Responsibility for selecting a film, getting a copy of it to view, introducing it (i.e. explaining why you're interested in viewing it with the group), and leading a discussion on it will rotate between different members of the group. We hope this organization will help us sustain momentum and share different approaches to the question of "What is visual anthropology?" Please send recommendations for Spring 2007 to Sasha Welland (swelland@u.washington.edu).



WINTER 2007

Friday, January 5: The Gleaners and I

Agnès Varda, Grande Dame of the French New Wave, is maker of this acclaimed 2001 non-fiction film--a self-described "wandering-road documentary." Beginning with the famous Jean-François Millet painting of women gathering wheat left over from a harvest, she focuses her ever-seeking eye on gleaners: those who scour already-reaped fields for the odd potato or turnip. Her investigation leads us from forgotten corners of the French countryside to off-hours at the green markets of Paris, following those who insist on finding a use for that which society has cast off, whether out of necessity or activism.

Friday, February 2: Three short films with discussion facilitated by Sam Yum

passing girl: riverside - An Essay on Camera Work, Kuame Braun, 1998 (24 min.)

At a street festival in West Africa, a young girl is delighted to discover a video camera trained on her. But her exuberant display is quickly cut short when she recognizes that the cameraman has already lost interest in her. But all is well: he has a document of the moment. Video has tipped the balance in another human interaction, and turned it into a curio. This experimental video essay probes the complexities of video as a tool for cross-cultural research and representation: it examines, in effect, the politics of its own production. How does the intrusion of this expensive technology distort relationships? What are the ethnographic filmmaker's responsibilites towards his "subjects?"

Babakiueria, Don Featherstone, 1986 (30 min.)

In 1988 Australia celebrated the 200th Anniversary of white European settlement in Australia. Babakiueria ("Barbecue Area") is light-hearted satire that reverses the roles, imagining what it would be like if a fleet arrived to try and settle an area inhabited by white natives.
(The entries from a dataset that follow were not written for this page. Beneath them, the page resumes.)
-- ==== Sys2Proof/Syntax.lean ====
section
/-!
DEFINITION. The commands the block takes, whole: one constructor of `Instr` per row of the table of operations, with
the operands the environment supplies (written words, measured values, host-memory contents).
-/
namespace Sys2Proof

/-- A command descriptor of ring 0 (R294) with its parameter block, as the device reads them from host memory.
`word8` is PARAM_ADDR, or INLINE2 when `paramLen` is 0; `params` is the parameter block as words; `reserved` says that
a reserved bit of FLAGS or of the last word is set; `fetchOk` says that the parameter block read succeeded. -/
structure CmdHdr where
  tag : BitVec 16
  next : Bool
  target : BitVec 64
  paramLen : Nat
  word8 : BitVec 64
  inline : BitVec 32
  params : List Word
  reserved : Bool
  fetchOk : Bool
  deriving DecidableEq, Repr

/-- A ring descriptor posted by the host, as the device reads it: its 32 bytes as eight words (R288, R294, R297). -/
structure Desc where
  w0 : Word := 0
  w1 : Word := 0
  w2 : Word := 0
  w3 : Word := 0
  w4 : Word := 0
  w5 : Word := 0
  w6 : Word := 0
  w7 : Word := 0
  deriving DecidableEq, Repr

/-! Fields of a buffer descriptor (R297), and OWN, which every kind has. -/

/-- BUF_ADDR. -/
def Desc.addr (d : Desc) : Nat := d.w0.toNat + d.w1.toNat * 2 ^ 32

/-- BUF_LEN. -/
def Desc.len (d : Desc) : Nat := d.w2.toNat

/-- OWN. -/
def Desc.own (d : Desc) : Bool := d.w7.getLsbD 31

/-- Bytes 0–27 of a record descriptor are 0 (R292). -/
def Desc.zero (d : Desc) : Bool := (d.w0 ||| d.w1 ||| d.w2 ||| d.w3 ||| d.w4 ||| d.w5 ||| d.w6) == 0

/-! Fields of a command descriptor (R294). -/

/-- OPCODE. -/
def Desc.opcode (d : Desc) : Nat := d.w0.toNat % 256

/-- The command a ring-0 descriptor spells, with the parameter block it names and whether that could be read. -/
def Desc.cmd (d : Desc) (params : List Word) (fetchOk : Bool) : CmdHdr :=
  { tag := BitVec.ofNat 16 (d.w0.toNat / 2 ^ 16), next := d.w0.getLsbD 8,
    target := BitVec.ofNat 64 (d.w4.toNat + d.w5.toNat * 2 ^ 32), paramLen := d.w1.toNat,
    word8 := BitVec.ofNat 64 (d.w2.toNat + d.w3.toNat * 2 ^ 32), inline := d.w6, params := params,
    reserved := d.w0.toNat / 2 ^ 9 % 2 ^ 7 != 0 || d.w7.toNat % 2 ^ 31 != 0, fetchOk := fetchOk }

/-- The descriptor spells opcode `op` with the fields of `h`. -/
def Desc.spells (d : Desc) (op : Nat) (h : CmdHdr) : Bool := d.opcode == op && d.cmd h.params h.fetchOk == h

/-- Bits of scratchpad words that upsets have flipped since the command before: byte address in the core's scratchpad, and the
stored bits flipped: 32 data bits, then 7 check bits (R256). DESIGN CHOICE, log entry 7. -/
abbrev Upsets := List (Fin 0x40000 × BitVec 39)

/-- Bits of DRAM words that upsets have flipped since the command before: byte address in usable DRAM, and the stored bits
flipped: 64 data bits, then 8 check bits (R265). DESIGN CHOICE, log entry 7. -/
abbrev DramUpsets := List (Nat × BitVec 72)

/-- A word a march engine reads: core and array, the background of the eight in turn, element M0–M5, the word of the array
(row × 8 + word of the row), and the 78 stored bits read (R258). DESIGN CHOICE, log entry 7. -/
structure MarchRead where
  core : Fin 16
  array : Fin 4
  background : Fin 8
  element : Fin 6
  word : Fin 8192
  bits : BitVec 78
  deriving DecidableEq, Repr

/-- What a DRAM request asks for: a read of a number of bytes, or a write of bytes (R268). -/
inductive DramOp where
  | read (n : Nat)
  | write (data : List Byte)
  deriving DecidableEq, Repr

/-- What reaches the converter for a sequencer entry (R335–R343): the voltages in pV of the pins AIN0–AIN15 at the main, lead
and zero conversions (a pin not listed is at 0), the front end's residual offset in pV, the measured excitation current in pA,
whether the excitation pin was at compliance at any time, the value of an internal channel in the unit of R344, and the
conversion instant in device time. DESIGN CHOICE, log entry 7. -/
structure AuxMeas where
  main : List Int
  lead : List Int
  zero : List Int
  offset : Int
  current : Nat
  atCompliance : Bool
  channel : Int
  instant : Nat
  deriving DecidableEq, Repr

/-- What the monitors find in a diagnostic turn (R65): pumps open or short, the booster tap's energy of part A in 0.25 nJ, the
dump detector outside ±1 dB of booster energy, the dump detector's energy of part B in 0.25 nJ, leakage on a port tap, and the
laser current out of range. DESIGN CHOICE, log entry 7. -/
structure DiagFind where
  open0 : Bool
  short0 : Bool
  open1 : Bool
  short1 : Bool
  tapA : Nat
  dumpBad : Bool
  dumpB : Nat
  leak : Bool
  laserBad : Bool
  deriving DecidableEq, Repr

/-- What a port's receiver delivers of a turn (R96–R98, R110): the raw codes of its four channels over the port occupancy, one to
a tick, the first at the last whole tick at most D/2 before the launch instant (a code not listed is 0), and the LO
photocurrents in 0.1 µA. DESIGN CHOICE, log entry 7. -/
structure RxIn where
  xi : List (BitVec 12)
  xq : List (BitVec 12)
  yi : List (BitVec 12)
  yq : List (BitVec 12)
  loX : BitVec 15
  loY : BitVec 15
  deriving DecidableEq, Repr

/-- What happens as one frame is handed on: units whose capture interval could not be written in time (R216), units whose
shadow decision differs (R390), and the belt-frame engine's queue full (R203). DESIGN CHOICE, log entry 7. -/
structure FrameMarks where
  capDrop : BitVec 16 := 0
  differs : BitVec 16 := 0
  beltFull : Bool := false
  deriving DecidableEq, Repr

/-- The fields of a heartbeat of the partner (R363). DESIGN CHOICE, log entry 7. -/
structure Heartbeat where
  time : BitVec 64
  round : BitVec 48
  state : BitVec 3
  armed : Bool
  tko : Bool
  chan : BitVec 8
  faults : BitVec 12
  breaks : BitVec 12
  dout : BitVec 4
  alarm : BitVec 8
  ack : BitVec 32
  pimgSeq : BitVec 32
  deriving DecidableEq, Repr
Night Cries: A Rural Tragedy, Tracey Moffat, 1990 (19 min.)

On an isolated, surreal Australian homestead, a middle-aged Aboriginal woman nurses her dying white mother. The adopted daughter's attentive gestures mask an almost palpable hostility. Their story alludes to the assimilation policy that forced Aboriginal children to be raised in white families. The stark, sensual drama unfolds without dialogue against vivid painted sets as the smooth crooning of an Aboriginal Christian singer provides ironic counterpoint. Moffatt's first 35mm film displays rare visual assurance and emotional power.

Friday, March 2: In Her Own Time: The Final Fieldwork of Babara Myerhoff, Lynne Littman, 1985 (60 min.)



In 1981, Professor Barbara Myerhoff began an anthropological study of the Fairfax district in Los Angeles. Fascinated by the influence of Orthodox Judaism in creating a community, she decided to make a film about this village in the heart of Los Angeles. In June of 1983, Dr. Myerhoff learned that she had cancer. She asked director Lynne Littman, with whom she had collaborated on the Academy Award-winning Number Our Days, to join the project, which she realized would probably be her last work. Throughout the research and filming of In Her Own Time, Dr. Myerhoff explored her own evolving relationship to Orthodox Judaism, revealing the continuing importance of religious traditions and practices for individuals and families today.